__TASK TO CARRY OUT__:
Report each line from the entries in which "ctxTag" can be found.

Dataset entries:

-- ==== Sys2Proof/Tests/Slice0.lean ====
section
/-! SUPPORT. Tests on fixed values, their expected results taken from the spec's tables and worked examples, and a witness
for the hypotheses of every statement that has some. -/

namespace Sys2Proof.Tests

open Sys2Proof Sys2Proof.Machine

/-! ### Small states -/

/-- The state a command leaves. -/
def after (c : Instr) (s : State) : State :=
  match exec c s with
  | .next t => t
  | .fault _ => s
  | .refused _ => s

/-- A ready part whose CARG names slot n. -/
def atSlot (n : Byte) : State := { State.reset with carg := n }

/-- The record of slot n replaced. -/
def withCfg (n : Slot) (f : TaskConfig → TaskConfig) (s : State) : State :=
  s.setTask n { cfg := f (s.task n).cfg, rt := (s.task n).rt }

/-- Slot 3 converting with the given phase and policy, averaging ×2, one sample of code 100 taken while SAMPLING. -/
def converting (ph : ConvPhase) (pol : GainPolicy) : State :=
  let s := (State.reset.setTaskState 3 .converting).setRunState .running
  let s := withCfg 3 (fun c => { c with policy := pol, avg := .x2, link := some 5 }) s
  let c := startConversion 3 (s.task 3)
  let s := s.setConv (some (match ph with
    | .sampling => { c with phase := .sampling, samples := 1, sum := 100 }
    | .settling => c
    | .ranging => { c with phase := .ranging }))
  s.setTaskState 5 .armed

/-- A stored record of slot 2 with stamp 48 and miss count 1. -/
def bodyA : RecordBody where
  slot := 2
  zone := .inside
  evt := false
  overFlag := false
  gain := .x1
  res := .bits12
  code := 2600#12
  stamp := some 48#16
  miss := some 1#8

/-- A record of slot 9 without optional parts. -/
def bodyB : RecordBody := { bodyA with slot := 9, stamp := none, miss := none }

/-- A queue that holds a gap and its record, the gap open. -/
def gapQueue : ResultQueue where
  records := [.gap 255#8 2#8, .result 0#8 bodyA]
  readIndex := some 1
  nextSeq := 1#8
  pendingGap := 1#8
  lostcnt := 3#8
  policy := .overwrite
  watermark := 3#5

/-- The queue of the eviction example of 07_the_result_queue.md: 16 records of 8 bytes, full, OVERWRITE. -/
def fullQueue : ResultQueue where
  records := (List.range 16).map fun i => .result (BitVec.ofNat 8 (10 + i)) bodyA
  readIndex := none
  nextSeq := 26#8
  pendingGap := 0#8
  lostcnt := 0#8
  policy := .overwrite
  watermark := 0#5

/-- A part at work: slot 3 converts and links to slot 5, which waits in the Run Queue; HALTING; a record open. -/
def busy : State :=
  { ((converting .sampling .auto).setTaskState 5 .queued) with
    runQueue := [{ slot := 5, rank := 2 }]
    runState := .halting
    rq := gapQueue
    taskLatch := 0x0201#16
    sysLatch := { noSysLatches with miss := true }
    taskEnable := 0x0200#16
    pending := [.delivery 300#12 false] }
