/-- An `XLOAD` in flight has had its effect on the sets: a stop puts nothing back (R266). -/
def Fly.complete (f : Fly) : Fly := if f.op = 0x0B then { f with old := [], new := [], loads := [] } else f

/-- The sets of a core whose later `PMAT` opens: an `XLOAD` in flight, or one that a trap stopped, has had its effect on them (R266). -/
def Core.finishLoad (c : Core) : Core :=
  let c1 := match c.tkept with
    | none => c
    | some f => if f.op = 0x0B then { c with regs := c.regs.putCells (f.new.drop (f.kept.getD 0)).flatten } else c
  { c1 with tfly := c.tfly.map Fly.complete, tkept := c.tkept.map Fly.complete }

/-- What opening does besides, by the kind of pass: the record of a physical zero, a reservation, the set of a `PCMT`, the lane and
the charge of a `PMAT` (R238, R239, R252, R263, R380). -/
def State.openKind (s : State) (p : Pass) : State × Pass :=
  let g := s.segAt p.seg
  if p.kind = .zeroPhys then (s.setSegAt p.seg (g.openZero p), p)
  else if p.kind.isUpdo then
    (s.setSegAt p.seg { g with reserved := g.reserved ++ [(p.key, p.ctx, p.sb * p.desc.dim 0)] }, p)
  else if p.kind = .cmt then (s, { p with elig := ((g.ord.filter (fun e => e.closed)).map (fun e => e.key)).dedup })
  else if p.kind.isMat then
    let s0 := s.onCore Core.finishLoad
    let set := s0.core.activeSet
    let s1 := s0.onCore (fun c =>
      let r := if c.regs.xtag set = s.ctxTag then c.regs else (c.regs.zeroSet set).setXtag set s.ctxTag
      { c with regs := r.putLane set p.lane [] })
    (s1.onDieAt s.die (fun d => { d with heat := d.heat - 1024 * (p.charge : Int) }), { p with set := set })
  else (s, p)

/-- A pass opens in a slot of the core whose row is in hand (R204, R208, R221 to R223); one opened while the core is stepped with
PFREEZE parks at once (R360). -/
def State.openPass (s : State) (n : Nat) (p : Pass) : State :=
  let key : PassKey := if s.sup then { sup := true, seq := (s.dieAt s.die).supSeq }
    else { launch := s.core.lid.toNat, lcore := s.core.lcore, seq := s.core.seq.toNat }
  let q := s.openKind { p with key := key, row := s.core.pos.row, openRow := s.core.pos.row, openBeat := s.core.beats,
                               openPt := (s.cursorOf p.seg + 2) % s.period p.seg, lead := s.leadOf p.seg, interval := s.core.interval }
  let f := if s.core.step && s.core.pfreeze then { q.2 with st := .parked, atOpen := true, frozen := true } else s.openCheck q.2
  let s1 := q.1.onCore (fun c => { (c.tagIssue p.tag).setPass n f with seq := c.seq + 1 })
  if s.sup then s1.onDieAt s.die (fun d => { d with supSeq := d.supSeq + 1 }) else s1

/-- A refused open: it takes no slot, and sets its tag and ERR bit 4 ticks later (R221, R225). -/
def State.refuseOpen (s : State) (tag : BitVec 6) : State :=
  s.onCore (fun c => { c.tagIssue tag with seq := c.seq + 1, refusals := c.refusals ++ [(4, tag)] })

/-- A bad index in a pass's list (R227). -/
def Pass.badIndex (p : Pass) : Bool := p.idx && (List.range p.sb).any (fun k => (p.rowOf k).isNone)

/-- A pass that has met its checks reads its source areas and opens (R228; an uncorrectable source byte, R180). -/
def State.takePass (s : State) (n : Nat) (p : Pass) (srcs dsts : List (Nat × Nat)) : State :=
  match srcs.find? (fun r => badIn s.core.settled.badScratch r.1 r.2) with
  | some r => s.raise cECC 5 0 (BitVec.ofNat 64 r.1)
  | none =>
    let p1 := { p with src := s.core.areaBytes s.fresh srcs, srcAreas := srcs, dstAreas := dsts }
    ({ touchAreas s .passRead srcs with fresh := s.fresh + 1 }).openPass n { p1 with err := p1.badIndex }

/-! ### The checks of a pass row (R225, R226) -/

/-- What an entry asks of its operands. -/
structure Plan where
  /-- The pass as it would open. -/
  pass : Pass
  /-- Scratchpad areas: address, length, alignment. -/
  areas : List (Nat × Nat × Nat) := []
  /-- Areas that the pass reads and that it writes. -/
  srcs : List (Nat × Nat) := []
  dsts : List (Nat × Nat) := []
  /-- The sizes of the areas are taken from the descriptor, so that its part of check 5 comes first. -/
  early : Bool := false
  /-- The part of check 5 that concerns the descriptor. -/
  descOk : Bool := true
  /-- The rest of check 5. -/
  limits : Bool := true

/-- An area is aligned and lies below SCRATCH. -/
def areaOk (top : Nat) (a : Nat × Nat × Nat) : Bool := a.1 % a.2.2 == 0 && decide (a.1 + a.2.1 ≤ top)

/-- `SPBOUND` of the W slot. -/
def State.passBound (s : State) : State := s.raise cSPBOUND 3 0 0
/-- `SPBOUND` of the W slot for the first area that is out of range or not aligned. -/
def State.areaBound (s : State) (areas : List (Nat × Nat × Nat)) : State :=
  match areas.find? (fun a => !(areaOk (s.spEnd s.cur) a)) with
  | none => s.passBound
  | some a => s.raise cSPBOUND 3 0 (BitVec.ofNat 64 a.1)

/-- Checks 1 to 3: the segment and the slot that the pass takes, or what becomes of the row. -/
def State.passEntry (s : State) (seg : Option Nat) (tag : BitVec 6) : State ⊕ (Nat × Nat) :=
  match seg with
  | none => .inl ((s.refuseOpen tag).onCore (fun c => { c with segTrap := c.segTrap ++ [c.pos.row] }))
  | some k =>
    if s.tagCount s.cur ≤ tag.toNat then .inl s.passBound
    else match s.idleSlot s.cur with
      | none => .inl s.passBound
      | some n => .inr (k, n)

/-- A pass row in its issue tick: the checks in order, and the opening. -/
def State.issuePass (s : State) (seg : Option Nat) (pl : Plan) : State :=
  match s.passEntry seg pl.pass.tag with
  | .inl s1 => s1
  | .inr (k, n) =>
    if pl.early && !pl.descOk then s.refuseOpen pl.pass.tag
    else if !(pl.areas.all (areaOk (s.spEnd s.cur))) then s.areaBound pl.areas
    else if !(pl.descOk && pl.limits) then s.refuseOpen pl.pass.tag
    else s.takePass n { pl.pass with seg := k } pl.srcs pl.dsts

/-! ### The entries (R231 to R242) -/

/-- The operands of a pass row, read at issue (R224), with the descriptor as it stands (R29). -/
def State.passOf (s : State) (kind : PassKind) (o : PassOp) : Pass :=
  let d := s.desc s.ctxTag o.tid.toNat
  let r := fun (x : Reg) => (s.core.rdS x).toNat
  { kind := kind, tag := o.tag, tid := o.tid, sa := r o.a, sb := r o.b, sc := r o.c, sd := r o.d, se := r o.e, cmp := o.cmp,
    lane := o.lane.toNat, ctx := s.ctxTag, desc := d, sdesc := s.desc s.ctxTag d.scaleTid.toNat }

/-- A descriptor is valid, in PACKED or ROWS layout, and of a format that the test accepts. -/
def Desc.flat (d : Desc) (f : Format → Bool) : Bool :=
  d.valid && decide (d.layout.toNat ≤ 1) && (match d.fmt with | some x => f x | none => false)
/-- I8, I32, F32 and BF16. -/
def Format.isElem : Format → Bool
  | .bfp _ => false
  | .t5 => false
  | _ => true
/-- Every format but T5. -/
def Format.notT5 (f : Format) : Bool := decide (f ≠ .t5)
/-- Items A to A + B − 1 lie within a count. -/
def Pass.within (p : Pass) (count : Nat) : Bool := decide (p.sb = 0) || decide (p.sa + p.sb ≤ count)

/-- The free entries of the segment's buffer hold a `PUPDO`'s contributions (R238). -/
def ordRoom (s : State) (p : Pass) : Bool :=
  match s.core.seg with
  | none => false
  | some k => decide (p.sb * p.desc.dim 0 ≤ (s.segAt k).ordFree)

/-- A `PSCAN` over formats that its form accepts (R233). -/
def scanPlan (p : Pass) (f : Format → Bool) : Plan :=
  { pass := p, areas := [(p.sd, 8, 8)], dsts := [(p.sd, 8)], descOk := p.desc.flat f, limits := p.within p.desc.count }

/-- A `PUPD` or `PUPDO` in range form or index form (R236, R238). -/
def updPlan (o : PassOp) (q : Pass) (f : Format → Bool) (room : Pass → Bool) : Plan :=
  let ret := q.kind.isUpd && o.ret
  let p : Pass := { q with idx := o.idx, ret := ret }
  let n := p.sb * p.desc.rb
  let list := if o.idx then [(p.sc, 4 * p.sb)] else []
  let old := if ret then [(p.se, n)] else []
  { pass := p, areas := ((p.sd, n) :: (list ++ old)).map (fun a => (a.1, a.2, 4)), srcs := (p.sd, n) :: list, dsts := old, early := true
    descOk := p.desc.flat f, limits := (o.idx || p.within p.desc.outer) && room p }

/-- The key slot of a die that is bound to a context and loaded (R384). -/
def State.keyOf (s : State) (die : Nat) (ctx : Byte) : Option KeySlot :=
  ((s.dieAt die).keys.find? (fun e => e.2.loaded && e.2.ctx == ctx)).map (fun e => e.2)
/-- Whether a context is protected (R384). -/
def State.isProtected (s : State) (ctx : Byte) : Bool := (SMap.get {} s.mod.contexts ctx.toNat).prot

/-- A `PHOST` (R242, R384). -/
def hostPlan (s : State) (p : Pass) : Plan :=
  { pass := p, descOk := p.desc.valid
    limits := p.within p.desc.itemCount && p.sc % 64 == 0 && decide (p.sc + p.sb * p.desc.itemBytes ≤ 2 ^ 52) &&
      (!(s.isProtected p.ctx) || (s.keyOf s.die p.ctx).isSome) }

/-- What each entry asks of its operands, but for the ternary passes, whose checks come in an order of their own (R231 to R242). -/
def State.planOf (s : State) (kind : PassKind) (o : PassOp) : Plan :=
  let p := s.passOf kind o
  match kind with
  | .copy =>
    let n := p.sb * p.desc.esize
    { pass := p, areas := [(p.sd, n, p.desc.esize)], dsts := [(p.sd, n)], early := true, descOk := p.desc.flat Format.isElem
      limits := p.within p.desc.count }
  | .gath =>
    let n := p.sb * p.desc.rb
    { pass := { p with idx := true }, areas := [(p.sc, 4 * p.sb, 4), (p.sd, n, 4)], srcs := [(p.sc, 4 * p.sb)], dsts := [(p.sd, n)]
      early := true, descOk := p.desc.flat Format.notT5 }
  | .scanSumi => scanPlan p (fun f => decide (f = .i8 ∨ f = .i32))
  | .scanSumf => scanPlan p (fun f => decide (f = .f32 ∨ f = .bf16))
  | .scanMin | .scanMax | .scanCount => scanPlan p Format.isElem
  | .filt =>
    let n := 8 + 8 * p.se
    { pass := p, areas := [(p.sd, n, 8)], dsts := [(p.sd, n)], descOk := p.desc.flat Format.isElem
      limits := decide (p.se ≤ 2 ^ 20) && p.within p.desc.count }
  | .put =>
    let n := p.sb * p.desc.rb
    { pass := p, areas := [(p.sd, n, 4)], srcs := [(p.sd, n)], early := true, descOk := p.desc.flat Format.notT5
      limits := p.within p.desc.outer }
  | .updAddi | .updMini | .updMaxi => updPlan o p (fun f => decide (f = .i32)) (fun _ => true)
  | .updAddf => updPlan o p (fun f => decide (f = .f32)) (fun _ => true)
  | .updAnd | .updOr | .updXor | .updSwap => updPlan o p (fun f => decide (f = .i32 ∨ f = .f32)) (fun _ => true)
  | .updoAddf => updPlan o p (fun f => decide (f = .f32)) (ordRoom s)
  | .updoAddi => updPlan o p (fun f => decide (f = .i32)) (ordRoom s)
  | .cmt => { pass := p, descOk := p.desc.flat (fun f => decide (f = .i32 ∨ f = .f32)), limits := p.within p.desc.outer }
  | .adam =>
    { pass := p, areas := [(p.sd, 40 * p.sb, 4), (p.se, 64, 64)], srcs := [(p.sd, 40 * p.sb), (p.se, 64)]
      descOk := p.desc.flat (fun f => decide (f = .f32)) && decide (p.desc.layout = 1)
      limits := decide (p.desc.dim 0 = 30) && p.within p.desc.outer }
  | .zero => { pass := p, descOk := p.desc.valid, limits := p.within p.desc.itemCount }
  | .zeroPhys =>
    { pass := { p with tid := BitVec.ofNat 8 (p.sc % 32) }
      limits := decide (p.sc < Config.segments) && decide (p.sa + p.sb ≤ s.period (s.die * 32 + p.sc)) }
  | .hostIn | .hostOut => hostPlan s p
  | .matWrite | .matAccum => { pass := p }

/-- A pass row of a kind, on the segment attached to the core. -/
def passRow (s : State) (kind : PassKind) (o : PassOp) : Out := .next (s.issuePass s.core.seg (s.planOf kind o))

__ANSWER FOR THIS EXERCISE__:
      let r := if c.regs.xtag set = s.ctxTag then c.regs else (c.regs.zeroSet set).setXtag set s.ctxTag
  let d := s.desc s.ctxTag o.tid.toNat
    lane := o.lane.toNat, ctx := s.ctxTag, desc := d, sdesc := s.desc s.ctxTag d.scaleTid.toNat }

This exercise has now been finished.